Скоро кто-то заметил, что у него свободна правая рука, толстый холст рубахи он, должно быть, разгрыз острыми зубами, и теперь эта мускулистая, волосатая рука могуче потрясала изнутри дверь за медную скобку.
Дверь дрожала, как осока под ветром. Стало ясно всем, что сейчас он навалится на нее и сорвет с петель.
Кузьма Гнедых опрометью бросился в другие отделения за служителями; отец искал в кладовой веревок, больные захлопывали двери своих палат.
Я стоял, готовый каждый момент убежать к себе в комнаты и запереться на ключ.
И вдруг случилось нечто героическое и простое, как всякий героизм.
У нас в 8-й палате лежал худосочный семнадцатилетний парень Гаврюшка. Так как была у него болезнь почек, то звали его в отделении Гаврюшкой "с почками". Лечился он от своей болезни какими-то водами в синих сифонах.
Когда все разбежались от дверей курительной, я увидел Гаврюшку с сифоном, поспешно идущего к этим самым дверям.
Он остановился перед окошком и хладнокровно направил свежую струю воды на голую руку бешеного.
И вышло то, чего никто не ждал. Бешеный завыл, как собака, в которую попали камнем, и бросился в дальний угол. Прекратились стуки, торжествующий рев сменился жалким плачем.
Плохонький Гаврюшка победил. Что потом было -- месть? ликование? -- я не могу точно сказать, но изо всех палат высыпали больные с оловянными кружками, со стаканами, с чашками воды. Все вспомнили вдруг, что бешенство -- водобоязнь. Всякому хотелось плеснуть водою туда, в страшное, маленькое окошко курительной комнаты. Кто-то вытащил из кладовой старый гидропульт и прилаживал к окошку его длинную кишку, а кругом все смеялись.
Побежденный бешеный жалобно кричал, как большая хищная птица, гонимая стаей ласточек.
И мне сделалось его жаль и хотелось, чтобы снова поднялся он, несокрушимый и дикий, и начал трясти двери.
К утру он умер.
Когда его выносили, в коридоре вдоль его пути выстроилось все отделение.
Длинный, высоколобый, чернобородый, он лежал на носилках, сухой и прямой, как убитый ястреб. И на него, мертвого, все кругом смотрели большими, пугливыми глазами, точно боялись, что вот он сейчас очнется и встанет.
Мне вспомнилось то, что я видел на границе между явью и сном: черное безбрежное озеро, черный воздух над ним и видимо-невидимо белых чаек.

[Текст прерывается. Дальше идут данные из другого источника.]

-- ==== Sys2Proof/Machine/XltRows.lean ====
section
/-! DEFINITION. Commands of translation and of the set-aside commands (spec/10). -/

namespace Sys2Proof.Machine

/-- TRANSLATION_REQUEST: An engine's translation request is served for its running unit's context, or answered with a PROTECTION fault response. (spec/10 R280) -/
def execTranslationRequest (k : Nat) (utag : Nat) (rtag : Nat) (ctx : Nat) (va : Nat) (acc : Nat) (s : State) : Host.Outcome State Fault Refusal :=
  .next (s.run fun s => engRequest s k utag rtag ctx va acc)

/-- INVALIDATION_GO: A write of GO = 1 to XLT_PW_INV_CTL starts a partition-window invalidation or is refused with ERR. (spec/10 R285) -/
def execInvalidationGo (p : Nat) (value : Nat) (s : State) : Host.Outcome State Fault Refusal :=
  .next (s.run fun s => windowCmd s p 0xF308 false (fun s => if hostOk s then invCtlWrite s p value else s))

/-- INVALIDATION_BEGIN: An invalidation waiting for one of the 16 slots begins: DRAINING sets, EPOCH increments and invalidate messages are sent. (spec/10 R282) -/
def execInvalidationBegin (s : State) : Host.Outcome State Fault Refusal :=
  .next (s.run fun s => invBegin s)

/-- DRAINED: An engine reports drained for a context on its translation request channel. (spec/10 R282) -/
def execDrained (k : Nat) (ctx : Nat) (epoch : Nat) (s : State) : Host.Outcome State Fault Refusal :=
  .next (s.run fun s => Machine.drained s k ctx epoch)

/-- INVALIDATION_COMPLETE: Every engine and fabric agent has drained; DRAINING clears, rings and watches are re-translated and the invalidation completes. (spec/10 R282) -/
def execInvalidationComplete (id : Nat) (s : State) : Host.Outcome State Fault Refusal :=
  .next (s.run fun s => match s.xlt.invs.find? (·.id == id) with
    | some v => if invReady s v then invComplete s id else s
    | none => s)

/-- ELIMIT_EXPIRY: An engine has not reported drained within ELIMIT µs; a fault is reported and the engine is reset. (spec/10 R284) -/
def execElimitExpiry (id : Nat) (k : Nat) (s : State) : Host.Outcome State Fault Refusal :=
  .next (s.run fun s => Machine.elimitExpiry s id k)

/-- PAGE_FAULT: A NOT_PRESENT translation stops the command, sets the queue aside or stops it, and issues a page-fault notice or fault. (spec/10 R286) -/
def execPageFault (s : State) : Host.Outcome State Fault Refusal :=
  .next (s.run fun s => Machine.pageFault s)

/-- RETRY: XLT_PW_RESUME with ACTION RETRY runs every set-aside command of the queue again from its beginning. (spec/10 R287) -/
def execRetry (p : Nat) (value : Nat) (s : State) : Host.Outcome State Fault Refusal :=
  .next (s.run fun s => windowCmd s p 0xF300 false (fun s => if value / 2 ^ 62 % 4 = 1 ∧ inputsReplayed s (value % 4096) = false then resumeWrite s p value else s))

/-- FAIL: XLT_PW_RESUME with ACTION FAIL completes set-aside commands with XLATE_FAULT and stops the queue. (spec/10 R287) -/
def execFail (p : Nat) (value : Nat) (s : State) : Host.Outcome State Fault Refusal :=
  .next (s.run fun s => windowCmd s p 0xF300 false (fun s => if value / 2 ^ 62 % 4 = 2 ∧ inputsReplayed s (value % 4096) = false then resumeWrite s p value else s))

/-- SET_ASIDE_LIMIT_EXPIRY: A command set aside for XLT_PFCFG.LIMIT ms without resume is handled as FAIL. (spec/10 R288) -/
def execSetAsideLimitExpiry (q : Nat) (s : State) : Host.Outcome State Fault Refusal :=
  .next (s.run fun s => asideExpiry s q)

/-- ACCESS_COUNTER_DECAY: Every DECAY ms every access counter is halved. (spec/10 R290) -/
def execAccessCounterDecay (s : State) : Host.Outcome State Fault Refusal :=
  .next (s.run fun s => acntDecay s)

/-- XLT_MIGR_POP: A write of POP = 1 removes the oldest migration notice and clears LOST. (spec/10 R290) -/
def execXltMigrPop (s : State) : Host.Outcome State Fault Refusal :=
  .next (s.run fun s => hostCmd s 0xC0050 migrPop)

/-- XLT_CTX_WRITE: A write to XLT_CTX is applied, except a clear of EN while a queue uses the context, which is ignored with CTX_BUSY. (spec/10 R266) -/
def execXltCtxWrite (ctx : Nat) (word : Nat) (value : Nat) (s : State) : Host.Outcome State Fault Refusal :=
  .next (s.run fun s => hostCmd s (0xC8000 + 32 * ctx + 8 * word) (fun s => if ctx < 1024 then ctxWrite s ctx word value else s))

end Sys2Proof.Machine
end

Сверкающими, легкими крыльями они разрезали черный воздух и испуганно кричали.
Когда они пролетали мимо меня, косясь назад красными от ужаса глазами, я видел, что они боялись не черного воздуха, не черного озера, не безбрежного простора, -- они боялись сильного взмаха своих собственных легких крыльев.
1904г.
Комментарии. Взмахкрыльев
Впервые напечатано в "Журнале для всех" No 9 за 1904 год. Вошло в первый том собрания сочинений изд. "Мысль" с датой: "Февраль 1904 г.". В собрании сочинений изд. "Художественная литература" (1955--1956 гг.) автор дал "Взмаху крыльев" подзаголовок: "Стихотворение в прозе".